Elle...C'est un joyeux poème nommée Hanane, elle embrasse toutes les rimes et pétrit de son verbe ensoleillé toutes les formes étriquées de l'expression. Les yeux qui pétillent, une petite trentaine, elle s'installe pour me conter son histoire sans papiers, mais avec une mémoire bien ancrée.

Nous ne sommes pas à Calais, mais nous prendrons un vol pour Tanger avant de faire escale à Chalon-sur-Saône pour une durée indéterminée.


C'est à la pointe nord du Maroc qu' Hanane rejoint la communauté des êtres humaines, au milieu des années 80.

C'est la petite dernière d'une famille de 5 enfants, on lui a attribué une date de naissance lorsque le doute de la mortalité infantile fût levé...En effet, au moins une dizaine d'enfants ont péris à l'issue des nombreuses grossesses de sa mère.

Ses parents étaient des gens très pauvres, résidant dans une maison où le vent jouait souvent sa petite musique par les trous qui peuplaient leur précaire habitat. Des pièces communes partagées avec d'autres familles, et une grande salle réservée à la sienne. Dans l'assiette : le plus souvent du pain et du thé ! Mais comme la solidarité n'est pas une vertu réservée aux bons peuples européens, qu'ils oublient un peu par ailleurs, chaque enfant est très vite aller travailler pour subvenir aux besoins de tous, surtout après le décès de leur père.

Ce dernier avait été enrôlé très jeune dans l'armée espagnole, qu'il a par la suite déserté pour revenir vers son Maroc natal. Il a ensuite vendu des fruits et légumes sur les marchés jusqu'à ce qu'un diabète mal soigné finisse par l'emporter. Le frère aîné a pris un temps la place du patriarche, essayant de mener tant bien que mal, la barque familiale. Il a finit ses jours en prison pour des raisons qui demeurent plus ou moins obscures...en relation avec une dette importante.

Quand à Hanane, elle a été à l'école jusqu'à 16 ans, puis elle a travaillé comme secrétaire d'un ingénieur d'état pendant une petite année.
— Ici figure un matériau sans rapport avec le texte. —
-- ==== Sys2Proof/Machine/Pci.lean ====
section
/-! DEFINITION. The PCI Express endpoints: links, configuration requests, host loss, window 2 and its translation, outbound
requests, MSI-X, registers (R336–R345, R353). -/
namespace Sys2Proof.Machine
open Sys2Proof

/-- Endpoint ID of PCI_p. -/
def pciId (p : Nat) : Nat := 0x110 + p

/-- Sets bits of PCI.INT_STATUS in the endpoint's own domain's copy (DEDUCED, log entry 18). -/
def pciInt (s : State) (p : Nat) (bits : Word) : State := s.raiseFor [p] 0xA0040 p bits

/-! ## MSI-X (R343) -/

/-- Pending vectors that are no longer masked are sent. -/
def sendPending (s : State) (p : Nat) : State :=
  (List.range 64).foldl (fun u v =>
    let c := u.pciOf p
    if c.pba.getLsbD v && c.msixEn && !c.mask.getLsbD v then (u.setPci p { c with pba := c.pba &&& ~~~ (1#64 <<< v) }).vector p v
    else u) s

/-- A dword of the MSI-X table or of the PBA, at its offset in page 0x00FF_0000. -/
def msixRead (c : Pci) (off : Nat) : Word :=
  if off < 0x400 then
    if off / 4 % 4 = 3 then wd (b2n (c.mask.getLsbD (off / 16))) else SMap.get dWord c.msix (off / 16 * 4 + off / 4 % 4)
  else if off = 0x8000 then c.pba.extractLsb' 0 32
  else if off = 0x8004 then c.pba.extractLsb' 32 32
  else 0

/-- A write of the MSI-X table: a vector that is unmasked is sent if it pends. -/
def msixWrite (p off : Nat) (v : Word) (s : State) : State :=
  let c := s.pciOf p
  let n := off / 16
  if off < 0x400 then
    if off / 4 % 4 = 3 then
      let b : BitVec 64 := 1#64 <<< n
      sendPending (s.setPci p { c with mask := if wb v 0 then c.mask ||| b else c.mask &&& ~~~ b }) p
    else s.setPci p { c with msix := SMap.set dWord c.msix (n * 4 + off / 4 % 4) v }
  else s

/-! ## Links and configuration requests (R337, R345) -/

/-- PERST_DEASSERT (R337): training may begin. -/
def perstDeassert (p : Nat) (s : State) : State := if p < 4 then s.setPci p { s.pciOf p with perst := false } else s

/-- PERST_DEASSERT. -/
def execPerstDeassert (p : Nat) (s : State) : Host.Outcome State Fault Refusal := done (perstDeassert p) s

/-- The muzzle with cause 4 ends (R215). -/
def clearLinkMuzzle (s : State) (p : Nat) : State :=
  let m := s.mapOf (pciId p)
  if m.state == .muzzled && m.cause = 4 then
    s.setMap (pciId p) { m with state := .live, cause := 0 }
  else s

/-- A Gen and a width that exist and that LINK_CTRL permits (Table 11.11) (DEDUCED, log entry 67). -/
def linkAllowed (c : Pci) (gen width : Nat) : Bool :=
  (width == 1 || width == 2 || width == 4 || width == 8) && width ≤ wf c.linkCtrl 11 8 && 1 ≤ gen && gen ≤ wf c.linkCtrl 3 0

/-- The quad whose reference a PCI block takes (R333). -/
def pciQuad (p : Nat) : Nat := match p with | 0 => 0 | 1 => 2 | 2 => 6 | _ => 8

/-- LINK_UP (R333, R337, R345): never without the block's reference, nor before boot step 2 has ended and PERST is released (DEDUCED, log entry 67). -/
def linkUp (p gen width : Nat) (s : State) : State :=
  let c := s.pciOf p
  if 4 ≤ p || c.up || c.perst || c.raw || !s.boot.mcUp || !(s.quadOf (pciQuad p)).ref || !linkAllowed c gen width then s
  else pciInt (clearLinkMuzzle (s.setPci p { c with up := true, everUp := true, gen := gen, width := width }) p) p 1

/-- LINK_UP. -/
def execLinkUp (p gen width : Nat) (s : State) : Host.Outcome State Fault Refusal := done (linkUp p gen width) s

/-- The bits of a BAR that a host can set (Table 11.6). -/
def barMask : Nat → Nat
  | 0 => 0xFF000000 | 2 => 0xFFFF0000 | 4 => 0 | 5 => 0xFFFFFFF0 | _ => 0

/-- CONFIG_REQUEST (R337): answered while the link is up. -/
def configRequest (p : Nat) (r : CfgReq) (s : State) : State :=
  let c := s.pciOf p
  if 4 ≤ p || !c.up then s
  else match r with
    | .setBar n v => s.setPci p { c with bars := SMap.set dNat c.bars n (v &&& barMask n) }
    | .setBusMaster on => s.setPci p { c with bme := on }
    | .setMsixEnable on => sendPending (s.setPci p { c with msixEn := on }) p
    | .setD3hot on => s.setPci p { c with d3 := on }
    | .readId => s.emit (.words [0x40961F3A, 0x118000A1, wd (p * 0x10000 + 0x1F3A)])

/-- CONFIG_REQUEST. -/
def execConfigRequest (p : Nat) (r : CfgReq) (s : State) : Host.Outcome State Fault Refusal := done (configRequest p r) s

/-! ## Host loss (R344) -/

/-- The MAC ports of an owner. -/
def macsOf (s : State) (o : Owner) : List Nat := (List.range 16).filter fun m => s.owner (resMac m) == o

/-- A MAC port is disabled, with its queue pointers reset (Table 11.8). -/
def disableMac (s : State) (m : Nat) : State :=
  let g := s.macOf m
  s.setMac m { g with
    ctrl := g.ctrl &&& 0x7FFFFFFF
    tx := { g.tx with head := 0, tail := 0 }
    rx := { g.rx with head := 0, tail := 0 } }

/-- Host-loss policy SAFE (Table 11.8). -/
def policySafe (s : State) (p : Nat) : State :=
  let o := ownerOf p
  let s1 := endTargets s o
  let s2 := (regionsOf s1 o).foldl (fun u r =>
    let v := sealBorder (u.setRegion r { u.regionOf r with safeDec := true }) r
    if r < 128 then v.emit (.wire "icp_decouple" r 1) else v) s1
  let s3 := (ringsOf s2 o).foldl (fun u r => pumpCtrl (safeAll u r) r) (forceGroups s2 o)
  (macsOf s3 o).foldl (fun u m => u.setMac m { u.macOf m with txHalt := true }) s3

/-- Host-loss policy RESET (Table 11.8). -/
def policyReset (s : State) (p : Nat) : State :=
  let s1 := domainReset s p
  (macsOf s1 (ownerOf p)).foldl disableMac s1

/-- Requests that the host had issued: their responses will be discarded, and that is recorded as TIMEOUT. -/
def dropReads (s : State) (p : Nat) : State :=
  let c := s.pciOf p
  let first := c.rds.findSome? fun (e : Nat × Option W2Read) => e.2
  let s1 := match first with
    | some r => pciErr s p 3 .timeout r.entry r.off
    | none => s
  forgetOut (s1.setPci p { s1.pciOf p with rds := [] }) (pciId p) 7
Elle avait peu d'amis, « nous vivions entre nous, notre maison était toujours fermée ». Son lien le plus important était et reste celui qu'elle entretient avec sa sœur aînée Naïma, qui a épousé un routier français qui étaient régulièrement de passage dans le pays pour des raisons liées à son emploi.

De cette union franco-marocaine naîtront deux garçons : Karim en 1995, rejoint par Abdel en 2001.

Lorsque la mère d'Hanane et Naïma décède en 1999, elle confie à cette dernière le soin de s'occuper de sa cadette. Hanane est alors de plus en plus présente et investie dans la vie de sa sœur, surtout auprès des enfants.

Les visites du « bon monsieur français » au domicile conjugal étant plutôt sporadiques, c'est dans un monde presque exclusivement féminin que sont éduqués les deux enfants.

Cette parenthèse de confort matériel consécutive au fait que Monsieur subvient aux besoins de la famille perdure jusqu'en 2005, où celui-ci cesse son activité professionnelle à l'internationale.

Il propose avec insistance à son épouse et à Hanane de venir vivre en France, et promet à la cadette de lui obtenir des papiers français...


Et là...c'est la désillusion ! L'abus de confiance par excellence....

Pourtant dans les yeux d'Hanane : ni colère, ni plainte, ni désir de vengeance ne viennent assiéger ses deux perles rutilantes noire ébène !


Avant l'expiration du visa d'Hanane, Monsieur gère tout l'aspect administratif, pécuniaire, et social de la famille (courses, inscriptions à l'école, activités...). Naïma et Hanane s'occupent du foyer et des enfants.

Puis, par un petit tour de manège jusqu'à la préfecture, le magicien pose un lapin devant les obligations légales requises pour l'obtention des papiers d'Hanane. En effet, Monsieur doit la déclarer comme étant son employeur et lui verser un salaire pendant un temps défini, si Hanane veut avoir le droit de continuer à résider sur le sol français.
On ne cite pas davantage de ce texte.